Die Praxis sah dann eher etwas zäh aus.

Ob es nun am mangelnden Sonntagsbraten gelegen hat oder an dem schönen Wetter außerhalb der Halle, haben wir uns im Angriff nicht mit Ruhm bekleckert.
Die Lücken wurden nicht genutzt, der Zug zum Tor war auch irgendwie nicht so recht vorhanden und die technischen Fehler waren auch nicht wenige.
Allerdings stand die Abwehr sehr gut, es wurde gut verschoben so dass die Damen aus Bruckmühl ihre Mühen hatten das Tor zu treffen.

All das führte zu einem Halbzeitstand von 7:6 für die Heimmannschaft.

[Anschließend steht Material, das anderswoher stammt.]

theorem State.popResult_memOk {s : State} (d : Opd) (st : Opd) (item : Option (List Byte)) (v : Word) (h : MemOk s) : MemOk (State.popResult s d st item v) := by
  unfold State.popResult
  grind -ring -linarith -lia [State.putResult_memOk, State.putItem_memOk, State.putX_memOk, MemOk, foldl_memOk]

theorem State.waitAt_memOk {s : State} (w : Wait) (h : MemOk s) {t : State} (e : State.waitAt s w = .ok t) : MemOk t := by
  unfold State.waitAt at e
  grind -ring -linarith -lia [State.modThread_memOk, MemOk, foldl_memOk]

theorem State.waitAt_memOk_err {s : State} (w : Wait) (h : MemOk s) {q : Fail} (e : State.waitAt s w = .error q) : MemOk q.st := by
  unfold State.waitAt at e
  grind -ring -linarith -lia [State.modThread_memOk, MemOk, foldl_memOk]

theorem State.pop_memOk {s : State} (waits : Bool) (scope : Scope) (ord : Ord) (d : Opd) (a : Opd) (b : Opd) (h : MemOk s) {t : State} (e : State.pop s waits scope ord d a b = .ok t) : MemOk t := by
  unfold State.pop at e
  grind -ring -linarith -lia [State.takeMirror_memOk, → State.done_memOk, → State.done_memOk_err, → trapRes_memOk, → trapRes_memOk_err, State.opRelease_memOk, State.acquireAt_memOk, State.setQueue_memOk, State.popResult_memOk, → State.waitAt_memOk, → State.waitAt_memOk_err, MemOk, foldl_memOk]

theorem State.pop_memOk_err {s : State} (waits : Bool) (scope : Scope) (ord : Ord) (d : Opd) (a : Opd) (b : Opd) (h : MemOk s) {q : Fail} (e : State.pop s waits scope ord d a b = .error q) : MemOk q.st := by
  unfold State.pop at e
  grind -ring -linarith -lia [State.takeMirror_memOk, → State.done_memOk, → State.done_memOk_err, → trapRes_memOk, → trapRes_memOk_err, State.opRelease_memOk, State.acquireAt_memOk, State.setQueue_memOk, State.popResult_memOk, → State.waitAt_memOk, → State.waitAt_memOk_err, MemOk, foldl_memOk]

theorem State.handOff_memOk {s : State} (q1 : Nat) (t1 : Tid) (item : List Byte) (h : MemOk s) : MemOk (State.handOff s q1 t1 item) := by
  unfold State.handOff
  grind -ring -linarith -lia [→ State.pop_memOk, → State.pop_memOk_err, State.setQueue_memOk, State.acquireAt_memOk, State.putItem_memOk, State.putX_memOk, State.wakeDone_memOk, MemOk, foldl_memOk]

theorem State.queueSem_memOk {s : State} (q1 : Nat) (h : MemOk s) : MemOk (State.queueSem s q1) := by
  unfold State.queueSem
  grind -ring -linarith -lia [State.signalCore_memOk, MemOk, foldl_memOk]

theorem State.push_memOk {s : State} (q1 : Nat) (item : List Byte) (h : MemOk s) {t : State} (e : State.push s q1 item = some t) : MemOk t := by
  unfold State.push at e
  grind -ring -linarith -lia [State.setQueue_memOk, State.handOff_memOk, State.queueSem_memOk, MemOk, foldl_memOk]

theorem State.withdraw_memOk {s : State} (t1 : Tid) (h : MemOk s) : MemOk (State.withdraw s t1) := by
  unfold State.withdraw
  grind -ring -linarith -lia [→ State.pop_memOk, → State.pop_memOk_err, → State.push_memOk, State.leaveQueues_memOk, State.modGroup_memOk, State.dropLeaves_memOk, State.wake_memOk, State.modThread_memOk, MemOk, foldl_memOk]

theorem State.presentUnit_memOk {s : State} (u : Nat) (h : MemOk s) : MemOk (State.presentUnit s u) := by
  unfold State.presentUnit
  grind -ring -linarith -lia [State.putArea_memOk, MemOk, foldl_memOk]

theorem State.stopUnit_memOk {s : State} (u : Fin 32) (cause : Nat) (h : MemOk s) : MemOk (State.stopUnit s u cause) := by
  unfold State.stopUnit
  grind -ring -linarith -lia [State.withdraw_memOk, State.modEng_memOk, State.presentUnit_memOk, State.modUnit_memOk, State.emitAt_memOk, MemOk, foldl_memOk]

theorem State.threadTrap_memOk {s : State} (t1 : Tid) (cause : Nat) (tval : Word) (h : MemOk s) : MemOk (State.threadTrap s t1 cause tval) := by
  unfold State.threadTrap
  grind -ring -linarith -lia [State.wake_memOk, State.consumed_memOk, State.landAllBusy_memOk, State.modThread_memOk, State.modEng_memOk, State.stopUnit_memOk, State.endByTrap_memOk, State.emitAt_memOk, State.modUnit_memOk, MemOk, foldl_memOk]

theorem State.takeTrap_memOk {s : State} (a : Agent) (t1 : Trap) (h : MemOk s) : MemOk (State.takeTrap s a t1) := by
  unfold State.takeTrap
  grind -ring -linarith -lia [State.writeAtom_memOk, State.writeLoc_memOk, State.coreTrap_memOk, State.threadTrap_memOk, MemOk, foldl_memOk]

theorem answer_memOk (r : Res) (hf0 : ∀ t, r = .ok t → MemOk t) (hg0 : ∀ q, r = .error q → MemOk q.st) {t : State} (e : answer r = .next t) : MemOk t := by
  unfold answer at e
  grind -ring -linarith -lia [State.takeTrap_memOk, MemOk, foldl_memOk]

theorem State.trapReturn_memOk {s : State} (t1 : Tid) (h : MemOk s) {t : State} (e : State.trapReturn s t1 = .ok t) : MemOk t := by
  unfold State.trapReturn at e
  grind -ring -linarith -lia [State.setThread_memOk, → trapRes_memOk, → trapRes_memOk_err, MemOk, foldl_memOk]

theorem State.trapReturn_memOk_err {s : State} (t1 : Tid) (h : MemOk s) {q : Fail} (e : State.trapReturn s t1 = .error q) : MemOk q.st := by
  unfold State.trapReturn at e
  grind -ring -linarith -lia [State.setThread_memOk, → trapRes_memOk, → trapRes_memOk_err, MemOk, foldl_memOk]

theorem State.fillTmask_memOk {s : State} (u : Fin 32) (h : MemOk s) : MemOk (State.fillTmask s u) := by
  unfold State.fillTmask
  grind -ring -linarith -lia [State.modThread_memOk, State.modUnit_memOk, MemOk, foldl_memOk]

theorem State.endStep_memOk {s : State} (u : Fin 32) (h : MemOk s) : MemOk (State.endStep s u) := by
  unfold State.endStep
  grind -ring -linarith -lia [State.withdraw_memOk, State.modEng_memOk, State.emitAt_memOk, MemOk, foldl_memOk]

theorem State.settleStop_memOk {s : State} (u : Fin 32) (h : MemOk s) : MemOk (State.settleStop s u) := by
  unfold State.settleStop
  grind -ring -linarith -lia [State.withdraw_memOk, State.presentUnit_memOk, MemOk, foldl_memOk]

theorem State.finishUnit_memOk {s : State} (u : Fin 32) (h : MemOk s) : MemOk (State.finishUnit s u) := by
  unfold State.finishUnit
  grind -ring -linarith -lia [State.fillTmask_memOk, State.endStep_memOk, State.modUnit_memOk, State.settleStop_memOk, MemOk, foldl_memOk]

Nach einer pfeffrigen Ansage seitens des Trainers beim Pausentee ging man dann ein wenig motivierter in die zweite Halbzeit.
Durch ein paar schöne Anspiele an den Kreis konnten wir uns dann auch auf ein 9:11 absetzen.
So gut so weit, waren aber immerhin noch gut 15 Minuten zu spielen.
Es mehrten sich wieder die technischen Fehler aus der ersten Halbzeit und Bruckmühl konnte auf ein 13:11 7 Minuten vor Schluss auf der Habenseite verbuchen.
Manch einer denkt sich hier, 7 Minuten und 2 Tore, schafft man.

Der Wille zeigte sich auch nochmal, wollte man die 2 Punkte immer noch mitnehmen.
Wie man aber auch bei der bisherigen Torausbeute erkennen kann, war es an diesem Sonntag ein schwieriges Unterfangen und wir mussten uns mit 13:12 geschlagen geben.

In diesem Sinn, Mund abwischen, weitermachen.

Es spielten:
Anna-Lena (1), Lauri, Corinna, Nici (3), Anna (1), Karin (4), Leo (2/1), Doro (1), Sandra, Heide (Tor)

Herren 1: Gefühlte Niederlage beim FC Bayern

Herren 1: Gefühlte Niederlage beim FC Bayern

Mit Anpfiff um 20:00 Uhr zur besten Sendezeit im „Tatort“ Bayern Campus begann ein unterhaltsames und spannendes Spiel mit zwei ebenbürtigen Mannschaften.

Die erste Viertelstunde war das Spiel ausgeglichen, es stand 7:6 für den Heimverein, der dann auf 10:6 davonziehen konnte, aber unsere HSG-Boys erreichten bis zur Halbzeit ein 12:12.

In einer fulminanten Anfangsphase in der 2. Halbzeit konnte die HSG einen 4-Tore-Vorsprung herausspielen, geriet aber in der 47. Minute erneut in einen 20:19-Rückstand, konnte diesen aber in der 55. Minute in eine 21:22 Führung umwandeln. Erst in der 60. Minute fiel der Ausgleich durch einen unberechtigten 7-Meter.

Fazit: Eine gefühlte Niederlage trotz guter kämpferischer Leistung.

Es spielten:
Marco Maurantonio (Tor), Thomas Wang (2), Philipp Münch (5), Patrick Rathmann (3), David Techmer (1), Julius Beck (5/2), York Wendebourg (3), Gregor Ester, David Baumann (2), Philipp Hartmann (1).